You need only look at the looming prospect of (yet another) Bush-Clinton US presidential contest in 2016 to see that there must be something in the idea.
And so it is in Saudi Arabia.
But, in true Saudi Arabian style, the family business involves a much bigger family and the money involved is that much greater.
The bad news, however, is that the family business is set in a dodgy and ever more violent neighbourhood.
On top of that, some other long-running family businesses in the area (think Gaddafi and Mubarak) have gone down the pan rather suddenly and somewhat unexpectedly.
The critics and enemies of Saudi Arabia’s ruling family, and they have plenty both in and out of the country, had been predicting for a while that when King Abdullah bin Abdulaziz died, which he did on Friday, there would be a real possibility of chaos.
Thy had expected the fissures and disputes between rival factions within the ruling family to spill out into the wider world – but that has not happened.
And, for now at least, the ruling family have shown that when it comes to it, they know exactly what needs to be done to hang on to power.
Saudi Arabia’s old ruler was buried and a new king installed on the throne in quick time. And the country declared it was business as usual. Well, not quite.
Negotiations between members of the Saudi Arabia’s first family about who gets what job must make the fraught negotiations in 2010 to form a coalition government in the UK seem like a walk in the park.
The key thing to note is King Salman’s appointment of his half-brother, Prince Muqrin, as Crown Prince and next in line to the throne.
Prince Muqrin is a former head of Saudi Arabia’s intelligence agency and the youngest surviving son of the country’s founder.
The confirmation of Mohammed bin Nayef as Deputy Crown Prince is another important signal and an attempt to seal the deal for the next generation of grandsons all vying for position in the future.
But it’s too early to tell what will happen, and the intrigue about the long-term succession will continue.
As the past few years across the Middle East have shown, there are no guarantees.
Family politics aside, the challenges for the Saudi Arabian rulers continue to multiply, at home and abroad.
At home, there are no signs that anyone has found a long-term answer to the country’s economic and social problems.
Unemployment rates are high and the population is growing, with the young in particular restless and hungry for change.
Far too many Saudi Arabians rely on government jobs to make their way, and the country’s human rights record continues to attract opprobrium worldwide.
Women’s rights, or more accurately non-rights, also remain a festering sore, with the ban on women drivers just one item in a long list of restrictions.
Meanwhile, beyond the centre of power in Riyadh, things continue to deteriorate from the Saudi Arabian point of view.
There are problems with the Shia minority in the east of the country.
Neighbouring Bahrain, Sunni-ruled but with a Shia majority, is also an ongoing source of concern for Riyadh, as is Yemen, where Shia rebels now appear to have the upper hand in a fight with the government.
But above all, Iran is the bogeyman of the region, and the Saudi Arabians see the hand of Tehran at work everywhere.
They worry most about Iran’s nuclear programme but also its influence over Iraq through that country’s Shia majority.
Syria’s civil war has spawned multiple uncertainties.
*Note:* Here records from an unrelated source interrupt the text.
-- ==== Sys2Proof/Laws/Decode.lean ====
section
/-! SUPPORT. The dispatch table: what a lookup finds. -/

namespace Sys2Proof

/-- A found row is a row of the table, under its own opcode. -/
theorem lookup_some {op : Nat} {row : OpcodeRow} (h : lookup op = some row) :
    row ∈ opcodeTable ∧ row.opcode = op := by
  refine ⟨List.mem_of_find?_eq_some h, ?_⟩
  have := List.find?_some h
  simpa using this

/-- An opcode takes at most two argument words (30_encoding R80). -/
theorem lookup_arity {op : Nat} {row : OpcodeRow} (h : lookup op = some row) :
    row.arity = 0 ∨ row.arity = 1 ∨ row.arity = 2 := by
  have := (lookup_some h).1
  simp only [opcodeTable, List.mem_cons, List.not_mem_nil, or_false] at this
  rcases this with h | h | h | h | h | h | h | h | h | h | h | h | h | h | h | h | h | h <;> simp [h]

/-- No two rows of the table share an opcode. -/
theorem opcodeTable_distinct : opcodeTable.Pairwise fun r s => r.opcode ≠ s.opcode := by
  simp [opcodeTable]

/-- Decoding by the row: the words after the opcode word, by the arity (30_encoding R80). -/
theorem decode_cons {w : Nat} (v : Word w) (rest : List (Word w)) :
    decode (v :: rest) =
      match lookup v.toNat with
      | none => .error .unknownOpcode
      | some row =>
        match row.arity, rest with
        | 0, rest => .ok (row.build 0 0, rest)
        | 1, x :: rest => .ok (row.build x.toNat 0, rest)
        | 2, x :: y :: rest => .ok (row.build x.toNat y.toNat, rest)
        | _, _ => .error .truncated := rfl

end Sys2Proof
end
And then of coursethere’s Islamic State and the threat it poses to Saudi Arabian interests in the region.
That’s why US President Barack Obama’s visit this week will have been a source of some comfort. The leader of the free world brought with him a big entourage, a visible expression of support for Saudi Arabia.
The relationship between the US and Saudi Arabia has had its ups and downs (the disagreements on the approach to Iran being one current example), but ties remain strong.
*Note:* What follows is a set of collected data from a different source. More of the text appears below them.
-- ==== Sys2Proof/Laws/Step.lean ====
section
/-! SUPPORT. What an instruction, a pipeline state, the RAM half and a step can do, said once. -/

namespace Sys2Proof.Machine

variable {c : Config} (m : Mach c)

/-- Every instruction answers a next state of the same machine: a machine fault is one (60_exceptions R222). -/
theorem exec_next (i : Instr) : ∃ t : Mach c, exec i ⟨c, m⟩ = .next ⟨c, t⟩ := by
  cases i <;> exact ⟨_, rfl⟩

/-- Every pipeline state answers a next state of the same machine. -/
theorem pipelineStep_next : ∃ t : Mach c, pipelineStep ⟨c, m⟩ = .next ⟨c, t⟩ := by
  unfold pipelineStep
  split
  · exact ⟨_, rfl⟩
  · exact ⟨_, rfl⟩
  · exact ⟨_, rfl⟩
  · exact ⟨_, rfl⟩
  · unfold execute1Step
    split
    · exact exec_next m _
    · exact ⟨_, rfl⟩
  · unfold execute2Step
    split
    · exact ⟨_, rfl⟩
    · exact exec_next m _
  · exact ⟨_, rfl⟩
  · exact ⟨_, rfl⟩

/-- Everything the RAM half can do: nothing, a host error, a write of one word, or a read into DATA (20_memory R54). -/
theorem Mach.serviceRequest_eq :
    m.serviceRequest =
      if m.en = false then some m
      else if c.ramWords ≤ m.addr.toNat then none
      else if m.wr then some { m with ram := Ram.write m.ram m.addr.toNat m.data }
      else some { m with data := Ram.read m.ram m.addr.toNat } := by
  unfold Mach.serviceRequest
  cases m.en <;> rfl

/-- The RAM half with no request does nothing (20_memory R54). -/
theorem Mach.serviceRequest_idle (h : m.en = false) : m.serviceRequest = some m := by
  rw [Mach.serviceRequest_eq, if_pos h]

/-- The RAM half changes RAM and DATA only. -/
theorem Mach.serviceRequest_some {m t : Mach c} (h : m.serviceRequest = some t) :
    t = { m with ram := t.ram, data := t.data } := by
  rw [Mach.serviceRequest_eq] at h
  split at h
  · cases h; rfl
  · split at h
    · cases h
    · split at h <;> cases h <;> rfl

/-- The RAM half keeps the canonical form. -/
theorem Mach.serviceRequest_wf {m t : Mach c} (h : m.serviceRequest = some t) (hw : Ram.wf c.ramWords m.ram = true) :
    Ram.wf c.ramWords t.ram = true := by
  rw [Mach.serviceRequest_eq] at h
  split at h
  · cases h; exact hw
  · split at h
    · cases h
    · split at h <;> cases h
      · exact Ram.write_wf hw (by omega)
      · exact hw

/-- A CPU tick past its halt guard (41_pipeline R130 to R132). -/
theorem cpuTick_running (h : m.terminated = false) :
    ∃ t : Mach c, pipelineStep ⟨c, { m with en := false }⟩ = .next ⟨c, t⟩ ∧ cpuTick ⟨c, m⟩ = .next (⟨c, t⟩, true) := by
  obtain ⟨t, ht⟩ := pipelineStep_next { m with en := false }
  refine ⟨t, ht, ?_⟩
  rw [cpuTick, if_neg (by simp [h])]
  simp only [State.clearEnable, ht]

/-- A halted machine steps to itself (41_pipeline R142). -/
theorem step_halted (h : m.terminated = true) : step ⟨c, m⟩ = .next ⟨c, m⟩ := by
  simp [step, tick, h]

/-- A step of a running machine whose RAM half completes is its pipeline state on the serviced state, with EN cleared
(41_pipeline R142, R131). -/
theorem step_running {t : Mach c} (h : m.terminated = false) (hs : m.serviceRequest = some t) :
    step ⟨c, m⟩ = pipelineStep ⟨c, { t with en := false }⟩ := by
  have ht : t.terminated = false := by
    rw [Mach.serviceRequest_some hs]
    exact h
  obtain ⟨u, hu, hc⟩ := cpuTick_running t ht
  rw [step, tick, if_neg (by simp [h])]
  simp only [ramTick, hs, hc, hu]

/-- A step of a running machine whose RAM half is a host error stops (20_memory R52). -/
theorem step_hostError (h : m.terminated = false) (hs : m.serviceRequest = none) :
    step ⟨c, m⟩ = .fault .ramAddressOutOfRange := by
  simp [step, tick, h, ramTick, hs]

/-- Everything a step can do. -/
theorem step_cases :
    (m.terminated = true ∧ step ⟨c, m⟩ = .next ⟨c, m⟩) ∨
    (m.terminated = false ∧ m.serviceRequest = none ∧ step ⟨c, m⟩ = .fault .ramAddressOutOfRange) ∨
    (∃ t u : Mach c, m.terminated = false ∧ m.serviceRequest = some t ∧
      pipelineStep ⟨c, { t with en := false }⟩ = .next ⟨c, u⟩ ∧ step ⟨c, m⟩ = .next ⟨c, u⟩) := by
  cases hm : m.terminated
  · cases hs : m.serviceRequest with
    | none => exact .inr (.inl ⟨rfl, rfl, step_hostError m hm hs⟩)
    | some t =>
      obtain ⟨u, hu⟩ := pipelineStep_next { t with en := false }
      exact .inr (.inr ⟨t, u, rfl, rfl, hu, by rw [step_running m hm hs, hu]⟩)
  · exact .inl ⟨rfl, step_halted m hm⟩

end Sys2Proof.Machine
end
But at a time of huge volatility in the Middle East, the fact that this relationship endures is a puzzle to many critics. Many don’t understand why the West generally, and particularly the US and Britain, refuses to cut the cord.
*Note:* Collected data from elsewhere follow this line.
/-- Fatal is set together with Terminated (10_state R28). -/
theorem Mach.KeepsFlags.fatal_set (hm : m.fatal = false) (hf : t.fatal = true) : t.terminated = true := by
  obtain (⟨hkept, -⟩ | ⟨-, ht⟩) | ⟨-, -, ht⟩ := h.halt
  · rw [hkept, hm] at hf
    cases hf
  · exact ht
  · exact ht

end KeepsFlags

/-! ## The statements -/

/-- Settles O20, by what instructions and strobes do to the halt flags. -/
theorem terminatedIsStickyAndStopsEveryTick : Obligations.TerminatedIsStickyAndStopsEveryTick := by
  refine ⟨?_, fun _ _ _ => rfl, ?_, ?_, ?_, rfl⟩
  · intro c m t h
    cases (exec_rst m).symm.trans h
    obtain ⟨-, ht⟩ | ⟨-, ht⟩ := m.setTerminated.keepsHaltFlags_commit 1 <;> exact ht
  · intro c m t i h
    have hk := (keeps_of_exec h).toKeepsFlags
    refine ⟨hk.terminated_sticky, fun hi ht => ?_⟩
    obtain hm | hf | hr := hk.terminated_set ht
    · exact .inl hm
    · exact .inr hf
    · exact absurd (opcode_eq_one_iff.1 hr) hi
  · intro c m t b strobe hs h
    have hk := strobe_keeps hs h
    refine ⟨hk.terminated_sticky, fun hm ht => ?_⟩
    obtain hm' | hset := hk.terminated_set ht
    · rw [hm] at hm'
      cases hm'
    · exact hset
  · rintro ⟨c, m⟩ hm strobe hs
    simp only [List.mem_cons, List.not_mem_nil, or_false] at hs
    obtain rfl | rfl := hs
    · exact tick_halted hm
    · exact cpuTick_halted hm

/-- Settles O49: the index checks come before any write. -/
theorem badRegisterIndexFaultsBeforeAnyWrite : Obligations.BadRegisterIndexFaultsBeforeAnyWrite := by
  intro c m x y
  refine ⟨fun hx i hi => exec_beyond m hx (by simpa using hi),
    fun hxy i hi => exec_beyond2 m hxy (by simpa using hi), ?_⟩
  rintro (⟨hp, hx⟩ | ⟨hp, hy⟩)
  · rw [exec_ld_phase1 m x y hp, Mach.ldPhase1, m.readCR_beyond hx]
    rfl
  · rw [exec_ld_phase2 m x y hp, Mach.ldPhase2, m.writeCR_beyond hy]
    rfl

/-- What the RAM half does to a word of RAM (20_memory R54). -/
theorem Mach.read_serviceRequest {m u : Mach c} (hs : m.serviceRequest = some u) (hw : Ram.wf c.ramWords m.ram = true)
    (a : Nat) :
    Ram.read u.ram a =
      if m.en = true ∧ m.wr = true ∧ a = m.addr.toNat then m.data else Ram.read m.ram a := by
  rw [Mach.serviceRequest_eq] at hs
  split at hs
  · next hen =>
    cases hs
    simp [hen]
  · next hen =>
    split at hs
    · cases hs
    · split at hs <;> cases hs
      · next hwr =>
        rw [Ram.read_write_from hw]
        simp [hen, hwr]
      · next hwr => simp [hwr]

/-- Settles O18: the CPU half keeps RAM, and the RAM half writes the one word of a pending write. -/
theorem onlyAServicedWriteChangesRam : Obligations.OnlyAServicedWriteChangesRam := by
  intro c m t
  refine ⟨fun b h => ?_, fun hw h a => ?_⟩
  · obtain rfl | hp := cpuTick_cases h
    · rfl
    · exact (keeps_of_pipelineStep hp).ram
  · obtain ⟨hm, hs⟩ | ⟨-, -, hs⟩ | ⟨u, v, hm, hr, hp, hs⟩ := step_cases m <;> cases hs.symm.trans h
    · simp [hm]
    · rw [(keeps_of_pipelineStep hp).ram]
      simpa [hm] using Mach.read_serviceRequest hr hw a

/-- `t` has every general register, the scratch registers, reserved and unused bits and the buses of `m`. -/
def Mach.KeepsStorage (m t : Mach c) : Prop := t.cr = m.cr ∧ m.keepsScratch t ∧ m.keepsBuses t

theorem Mach.keepsStorage_commit (m : Mach c) (n : Nat) : m.KeepsStorage (m.commit n) := by
  simp [Mach.KeepsStorage, Mach.keepsScratch, Mach.keepsBuses]

theorem Mach.keepsStorage_jumpTo (m : Mach c) (x : Word c.w) : m.KeepsStorage (m.jumpTo x) := by
  simp [Mach.KeepsStorage, Mach.keepsScratch, Mach.keepsBuses]

theorem Mach.keepsStorage_raiseFatal (m : Mach c) (cause : FatalCause) : m.KeepsStorage (m.raiseFatal cause) := by
  simp [Mach.KeepsStorage, Mach.keepsScratch, Mach.keepsBuses]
“Follow the money,” is too crude an answer. But the money is a factor.
The Saudi Arabians have huge cash reserves built up over recent decades.
This money wields huge influence in the economies of the West, in everything from banking to property. And of course there’s oil.
At the moment, the Saudi Arabians are sustaining oil output at a low price. They can afford to, given their vast cash reserves.
From an American view the depressed oil prices are also having the welcome effect of causing Russia some big economic problems.
And to understand why it’s hard to cut the cord, despite all the discomfort over human rights and the alleged nebulous funding links from wealthy Saudi Arabian nationals to all manner of groups that are the sworn enemies of Western interests and values, all that’s needed is to ask any American leader to envisage the Middle East without Saudi Arabia.
That thought alone sends a chill down the spines of most Washington insiders.